Question Is there anywhere in math/physics literature that I can find the definition of $\delta(|x|)$ (or a similar composition)?
Any thoughts, comments, insights, or references are highly appreciated.
If $\phi:\mathbb R^n\to\mathbb R$ is $C^1$ near the level set $L=\{x\in\mathbb R^n;\phi(x)=0\}$ and $\nabla\phi\neq0$ on $L$, then it is natural to interpret $\delta(\phi(x))$ so that $$ \int_{\mathbb R^n}\delta(\phi(x))f(x)dx = \int_L|\nabla\phi(x)|^{-1}f(x)d\Sigma(x), $$ where $\Sigma$ is the surface measure of $L$. In one dimension this is just the summation formula you wrote.
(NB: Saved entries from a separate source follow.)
-- ==== Sys2Proof/Syntax.lean ====
section
/-! DEFINITION. The instructions: one constructor per row of spec/opcode_table.json, in the order of 30_encoding.md R80.
Operands are typed by their exact width, so a register number, an address or an immediate out of range cannot be written
down. SHR and SHL carry the Y field that they ignore (R82), so that no bit of an opcode is lost. Log 20. -/

namespace Sys2Proof

inductive Instr where
  /-- 00E0 `CLS` (R164) -/
  | cls
  /-- 00EE `RET` (R110) -/
  | ret
  /-- 1NNN `JP NNN` (R111) -/
  | jp (nnn : Addr12)
  /-- 2NNN `CALL NNN` (R112) -/
  | call (nnn : Addr12)
  /-- 3XNN `SE Vx, NN` (R114) -/
  | seImm (x : Reg) (nn : Byte)
  /-- 4XNN `SNE Vx, NN` (R115) -/
  | sneImm (x : Reg) (nn : Byte)
  /-- 5XY0 `SE Vx, Vy` (R116) -/
  | seReg (x y : Reg)
  /-- 6XNN `LD Vx, NN` (R125) -/
  | ldImm (x : Reg) (nn : Byte)
  /-- 7XNN `ADD Vx, NN` (R126) -/
  | addImm (x : Reg) (nn : Byte)
  /-- 8XY0 `LD Vx, Vy` (R127) -/
  | ldReg (x y : Reg)
  /-- 8XY1 `OR Vx, Vy` (R128) -/
  | orReg (x y : Reg)
  /-- 8XY2 `AND Vx, Vy` (R129) -/
  | andReg (x y : Reg)
  /-- 8XY3 `XOR Vx, Vy` (R130) -/
  | xorReg (x y : Reg)
  /-- 8XY4 `ADD Vx, Vy` (R131) -/
  | addReg (x y : Reg)
  /-- 8XY5 `SUB Vx, Vy` (R132) -/
  | subReg (x y : Reg)
  /-- 8XY6 `SHR Vx` (R133) -/
  | shr (x y : Reg)
  /-- 8XY7 `SUBN Vx, Vy` (R134) -/
  | subnReg (x y : Reg)
  /-- 8XYE `SHL Vx` (R135) -/
  | shl (x y : Reg)
  /-- 9XY0 `SNE Vx, Vy` (R117) -/
  | sneReg (x y : Reg)
  /-- ANNN `LD I, NNN` (R145) -/
  | ldI (nnn : Addr12)
  /-- BNNN `JP V0, NNN` (R113) -/
  | jpV0 (nnn : Addr12)
  /-- CXNN `RND Vx, NN` (R136) -/
  | rnd (x : Reg) (nn : Byte)
  /-- DXYN `DRW Vx, Vy, N` (R165) -/
  | drw (x y : Reg) (n : Nibble)
  /-- EX9E `SKP Vx` (R175) -/
  | skp (x : Reg)
  /-- EXA1 `SKNP Vx` (R176) -/
  | sknp (x : Reg)
  /-- FX07 `LD Vx, DT` (R178) -/
  | ldVxDt (x : Reg)
  /-- FX0A `LD Vx, K` (R177) -/
  | ldVxKey (x : Reg)
  /-- FX15 `LD DT, Vx` (R179) -/
  | ldDtVx (x : Reg)
  /-- FX18 `LD ST, Vx` (R180) -/
  | ldStVx (x : Reg)
  /-- FX1E `ADD I, Vx` (R146) -/
  | addI (x : Reg)
  /-- FX29 `LD F, Vx` (R147) -/
  | ldFont (x : Reg)
  /-- FX33 `LD B, Vx` (R148) -/
  | ldBcd (x : Reg)
  /-- FX55 `LD [I], Vx` (R149) -/
  | storeRegs (x : Reg)
  /-- FX65 `LD Vx, [I]` (R150) -/
  | loadRegs (x : Reg)
  deriving DecidableEq, Repr

/-- What the environment hands to a power-on: the font and the program image (R6, R220). -/
structure LaunchImage where
  font : List Byte
  rom  : List Byte
  deriving DecidableEq, Repr

end Sys2Proof
end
Now $\phi(x)=|x|$ is not differentiable at the origin, so it is not obvious how to define $\delta(|x|)$. This function does satisfy $|\nabla\phi|=1$ everywhere outside the origin, so we could take $|\nabla\phi(0)|=1$ as well (without defining $\nabla\phi(0)$!) and and try to use the formula above. If $n\geq2$, $L=\{0\}$ has measure zero with respect to the $n-1$ dimensional measure $\Sigma$. This suggests the interpretation that $\delta(|x|)=0$ if $n\geq2$.
One option is to consider $\phi(x)=|x|-r$ for $r>0$ and take the limit $r\to0$. Now $\phi$ is smooth near $L=S_r$ (sphere or radius $r$), so $$ \int_{\mathbb R^n}\delta(|x|-r)f(x)dx = \int_{S_r}f(x)d\Sigma(x). $$ If $f$ is continuous at the origin and $n\geq2$, in the limit $r\to0$ the above integral tends to zero. This supports the interpretation above. If $f$ has a suitable singularity at the origin, the limit may be nonzero, but let me assume that the test function $f$ is at least continuous. If $n=1$, this interpretation leads to $\delta(|x|)=\delta(x)$.
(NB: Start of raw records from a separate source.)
-- ==== Sys2Proof/Tests/Slice0.lean ====
section
/-! SUPPORT. The model's own tests. The expected values are those of spec/95_test_vectors.md (the vector's id stands in
the comment) and of the encodings of 30_encoding.md R80; the last part has, for every statement with hypotheses, states
and operands that meet them, at the bounds of each clause. -/

-- One theorem at a time: each evaluation in the kernel would otherwise hold a thread and its memory.
set_option Elab.async false

namespace Sys2Proof.Tests

open Sys2Proof Sys2Proof.Machine

/-! ## What is ill-formed is refused -/

/-- One word of each of the six families of R81, and more of 95_test_vectors.md, "Unknown words and decoding". -/
def unknownWords : List Word :=
  [0x0000, 0x00E1, 0x00EF, 0x0123, 0x0EE0, 0x5121, 0x512F, 0x8008, 0x8009, 0x800A, 0x800B, 0x800C, 0x800D, 0x800F] ++
  [0x9121, 0xE000, 0xE09F, 0xE19D, 0xE0A0, 0xF000, 0xF00B, 0xF016, 0xF01F, 0xF030, 0xF054, 0xF066, 0xF0FF, 0xFF75, 0xFF85]

theorem test_illFormed_words : unknownWords.all (fun op => !wordWellFormed op) = true := by decide +kernel

theorem test_wellFormed_words : [0x00E0, 0x00EE, 0x5AB0, 0x8ABE, 0xB000, 0xD000, 0xEFA1, 0xFF65].all wordWellFormed = true := by
  decide +kernel

theorem test_illFormed_font : (LaunchImage.mk (List.replicate 79 0) []).fontFits = false ∧
    (LaunchImage.mk (List.replicate 81 0) []).wellFormed = false := by decide +kernel

theorem test_illFormed_rom : (LaunchImage.mk customaryFont (List.replicate 3585 0)).romFits = false := by
  rw [LaunchImage.romFits, List.length_replicate]
  decide +kernel

theorem test_wellFormed_image : (LaunchImage.mk customaryFont []).wellFormed = true ∧
    (LaunchImage.mk customaryFont (List.replicate 3584 0)).wellFormed = true := by
  rw [LaunchImage.wellFormed, LaunchImage.wellFormed, LaunchImage.romFits, LaunchImage.romFits, List.length_replicate]
  decide +kernel

/-! ## Decoding: a word of every row of R80, written out from its pattern -/

theorem test_decode_fixed : [0x00E0, 0x00EE].map decodeWord = [.ok .cls, .ok .ret] := by decide +kernel

theorem test_decode_NNN : [0x1234, 0x2300, 0xA20E, 0xB300].map decodeWord =
    [.ok (.jp 0x234), .ok (.call 0x300), .ok (.ldI 0x20E), .ok (.jpV0 0x300)] := by decide +kernel

theorem test_decode_XNN : [0x3133, 0x4134, 0x6A42, 0x7302, 0xC30F].map decodeWord =
    [.ok (.seImm 1 0x33), .ok (.sneImm 1 0x34), .ok (.ldImm 10 0x42), .ok (.addImm 3 2), .ok (.rnd 3 0x0F)] := by decide +kernel

theorem test_decode_XY : [0x5AB0, 0x82F0, 0x8121, 0x8122, 0x8123, 0x8014, 0x8015, 0x8AB6, 0x8017, 0x8ABE, 0x9AB0].map
    decodeWord = [.ok (.seReg 10 11), .ok (.ldReg 2 15), .ok (.orReg 1 2), .ok (.andReg 1 2), .ok (.xorReg 1 2),
      .ok (.addReg 0 1), .ok (.subReg 0 1), .ok (.shr 10 11), .ok (.subnReg 0 1), .ok (.shl 10 11),
      .ok (.sneReg 10 11)] := by decide +kernel

theorem test_decode_XYN : decodeWord 0xD125 = .ok (.drw 1 2 5) := by decide +kernel

theorem test_decode_X : [0xEF9E, 0xEFA1, 0xF507, 0xF30A, 0xF515, 0xF518, 0xF21E, 0xF029, 0xF033, 0xF255, 0xFF65].map
    decodeWord = [.ok (.skp 15), .ok (.sknp 15), .ok (.ldVxDt 5), .ok (.ldVxKey 3), .ok (.ldDtVx 5), .ok (.ldStVx 5),
      .ok (.addI 2), .ok (.ldFont 0), .ok (.ldBcd 0), .ok (.storeRegs 2), .ok (.loadRegs 15)] := by decide +kernel

theorem test_decode_unknown : unknownWords.map decodeWord = unknownWords.map fun op => .error (.unknownOpcode op) := by
  decide +kernel

/-- R87: `0x200: 6A42` is the bytes 6A, 42. -/
theorem test_decode_bytes : decode [0x6A, 0x42] = .ok (.ldImm 10 0x42) ∧ decode [0x6A] = .error .truncated ∧
    bytesOfWord 0x6A42 = [0x6A, 0x42] ∧ decodeTableWord 16 0x6A42 = some (.ldImm 10 0x42) := by decide +kernel

/-! ## One transition -/

/-- `s` with some registers loaded. -/
def holding (s : State) (registers : List (Reg × Byte)) : State := registers.foldl (fun t p => setV t p.1 p.2) s

/-- `s` with bytes in memory. -/
def poke (s : State) (a : Nat) (bytes : List Byte) : State := { s with mem := Memory.writeRange s.mem a bytes }

/-- `s` with the word `op` at PC and one Step coming. -/
def ready (s : State) (op : Word) (inputs : StepInputs := StepInputs.quiet) : State :=
  { poke s s.pc.toNat (bytesOfWord op) with pending := [.step inputs] }

/-- The next state of a transition. -/
def nextOf : Result → Option State
  | .next t => some t
  | .fault _ => none
  | .refused _ => none

/-- The state after one Step on the word `op`. -/
def after (s : State) (op : Word) (inputs : StepInputs := StepInputs.quiet) : Option State :=
  nextOf (step (ready s op inputs))

/-- The registers named, PC and the reports, after one Step on the word `op`. -/
def seen (registers : List Reg) (s : State) (op : Word) (inputs : StepInputs := StepInputs.quiet) :
    Option (List Byte × Word × List Report) :=
  (after s op inputs).map fun t => (registers.map (getV t), t.pc, t.reports)

/-- The state after power-on. -/
abbrev s0 : State := State.reset

/-! ### Flow -/

/-- F1 -/
theorem test_jp : seen [] s0 0x1234 = some ([], 0x234, []) := by decide +kernel

/-- F2 -/
theorem test_call : (after s0 0x2300).map (fun t => (t.sp, getStack t 1, t.pc)) = some (1, 0x202, 0x300) := by decide +kernel

/-- F5 -/
theorem test_call_full : (after { s0 with sp := 15 } 0x2300).map (fun t => (t.sp, t.stack == s0.stack, t.pc, t.reports)) =
    some (15, true, 0x202, [.stackOverflow 0x200 0x300]) := by decide +kernel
If $n=1$, the limit is $$ \lim_{r\to0}\sum_{\pm}f(\pm r) = 2f(0). $$ This suggests the interpretation $\delta(|x|)=2\delta(x)$ in dimension one. On the other hand, if we consider the limit when $r$ approaches zero from the left, the limit is zero.
Unless more context is given, I would say that the distribution $\delta(|x|)$ is zero for $n\geq2$ and doesn't make sense for $n=1$.